I have tried both MSE and KLDiv losses, and everything I can think of / search for online.
The model always starts with a real number output and during training immediately gravitates toward 0 or 1, even though most of the target values are fractional numbers.

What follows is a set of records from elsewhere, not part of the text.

-- ==== Sys2Proof/Machine/Mirror.lean ====
section
/-!
DEFINITION. The registers that mirror configuration elements, and the Waypoint slots that follow them (R54, R113, R235, R436).
-/
namespace Sys2Proof.Machine

/-- Change the latency fields of Ethernet port `p`. -/
def MeridianPart.updPort (m : MeridianPart) (p : Nat) (f : PtpPort → PtpPort) : MeridianPart :=
  match p with
  | 0 => { m with p0 := f m.p0 } | 1 => { m with p1 := f m.p1 } | 2 => { m with p2 := f m.p2 } | _ => { m with p3 := f m.p3 }
def MeridianPart.port (m : MeridianPart) (p : Nat) : PtpPort :=
  match p with | 0 => m.p0 | 1 => m.p1 | 2 => m.p2 | _ => m.p3

/-- A current in mA, REAL32 bits, as whole µA. -/
def microAmps (v : Nat) : Nat := (clampI (F64.nearest (F64.mul (F32.widen (BitVec.ofNat 32 v)) (F64.ofInt 1000))) 0 65535).toNat

/-- Bring the register that mirrors element `n` of entry `e` to the element's value. -/
def State.mirror (s : State) (e n : Nat) : State :=
  let v := s.el e n (s.dflt e n)
  if e = 0x20002 then
    if n = 0 then { s with tri := { s.tri with skewK := v } } else { s with tri := { s.tri with ckint := v } }
  else if 0x40005 ≤ e && e ≤ 0x40007 then
    let i := toSigned 32 v
    { s with mer := s.mer.updPort n (fun p =>
        if e = 0x40005 then { p with inLat := i } else if e = 0x40006 then { p with egLat := i } else { p with asym := i }) }
  else if e = 0x40009 || e = 0x4000A then
    { s with mer := { s.mer with canLat := s.mer.canLat.set ((e - 0x40009) * 4 + n) (toSigned 32 v) } }
  else if 0x60100 ≤ e && e ≤ 0x6011F then
    let k := e - 0x60100
    if n = 0 then { s with dio := { s.dio with cfg := Table.set s.dio.cfg 0 k v } }
    else if n = 1 then { s with dio := { s.dio with deb := Table.set s.dio.deb 1 k v } }
    else if n = 2 then { s with dio := { s.dio with maxact := Table.set s.dio.maxact 0 k v } }
    else s
  else if 0x70100 ≤ e && e ≤ 0x70107 && n = 0 then { s with aio := { s.aio with aiCfg := Table.set s.aio.aiCfg 0 (e - 0x70100) v } }
  else if 0x70300 ≤ e && e ≤ 0x70307 then
    let k := e - 0x70300
    let old := Table.get s.aio.aoSafe 0 k
    if n = 0 then { s with aio := { s.aio with aoCfg := Table.set s.aio.aoCfg 0x1000 k v } }
    else if n = 5 then { s with aio := { s.aio with aoSafe := Table.set s.aio.aoSafe 0 k (setField old 15 0 (microAmps v)) } }
    else if n = 6 then { s with aio := { s.aio with aoSafe := Table.set s.aio.aoSafe 0 k (setField old 31 16 (microAmps v)) } }
    else s
  else if 0x90000 ≤ e && e ≤ 0x90003 then
    s.updCan (e - 0x90000) (fun c =>
      match n with
      | 0 => { c with ctrl := v } | 1 => { c with nbt := v } | 2 => { c with dbt := v } | 3 => { c with tdc := v } | _ => c)
  else if 0x90200 ≤ e && e ≤ 0x90203 && n < 32 then s.updCan (e - 0x90200) (fun c => { c with flt := Table.set c.flt 0 n v })
  else if e = 0xC0001 then
    if n = 0 then { s with crt := { s.crt with extCfg := v } } else { s with crt := { s.crt with lp := v != 0 } }
  else if e = 0xD0000 then
    if n = 5 then { s with clk := { s.clk with ctrl := setField s.clk.ctrl 3 2 v } }
    else { s with clk := { s.clk with ctrl := setField s.clk.ctrl 6 4 v } }
  else if e = 0xD0201 then { s with pwr := { s.pwr with code := v } }
  else s

/-- Arm every firmware slot from the task and loop-group records (R113, R123, R155). -/
def State.armAll (s : State) : State :=
  let s := s.each (upto 16) State.armTask
  s.each (upto 256) (fun s g => s.armGroup g (ticksNs (s.groupPeriod g)) (ticksNs (s.groupPhase g)))

/-- The mirroring registers at their reset values; latencies keep their trims. -/
def State.unmirror (s : State) : State :=
  let c (x : CanCtrl) : CanCtrl := { x with ctrl := 0, nbt := 0, dbt := 0, tdc := 0, flt := [] }
  { s with
    tri := { s.tri with skewK := 200, ckint := 65536 },
    dio := { s.dio with cfg := [], deb := [], maxact := [] },
    aio := { s.aio with aiCfg := [], aoCfg := [], aoSafe := [] },
    can := { s.can with c0 := c s.can.c0, c1 := c s.can.c1, c2 := c s.can.c2, c3 := c s.can.c3 },
    crt := { s.crt with extCfg := 0, lp := false },
    clk := { s.clk with ctrl := setField s.clk.ctrl 6 2 0 },
    pwr := { s.pwr with code := 5 } }

/-- Every mirroring register takes the value of its element, and the slots are armed. -/
def State.mirrorAll (s : State) : State :=
  (s.unmirror.each s.elems (fun s x => s.mirror (x.1 / 256) (x.1 % 256))).armAll

end Sys2Proof.Machine
end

Here is my model (apologies for any typos, I am typing this out):
class Net(nn.Module):
def __init__(self):
super(Net, self).__init__()
self.fc1 = nn.Linear(240*120*3, 300)
self.fc2 = nn.Linear(300,3)
def forward(self, x):
x = torch.flatten(x, 1)
x = self.fc1(x)
x = F.relu(x)
x = self.fc2(x)
output = torch.sigmoid(x,)
return output
Here is my training loop:
def train(model, device, train_loader, optimizer, lossfn, epoch):
model.train(False)
for b_idx, (data, target) in enumerate(train_loader):
data, target = data.to(device), target.to(device)
optimizer.zero_grad()
output = model(data)
loss = lossfn(output, target)
print(output, target, loss)
loss.backward()
optimizer.step()
The loss function is both nn.KLDivLoss/MSELoss
Both result in the same output for all inputs, and all the outputs are 0 or 1.
MSELoss:
output: tensor([[0., 1., 1.],
[0., 1., 1.],
[0., 1., 1.],
[0., 1., 1.],
[0., 1., 1.],
[0., 1., 1.],
...]], device='cuda:0', grad_fn=<SigmoidBackward>)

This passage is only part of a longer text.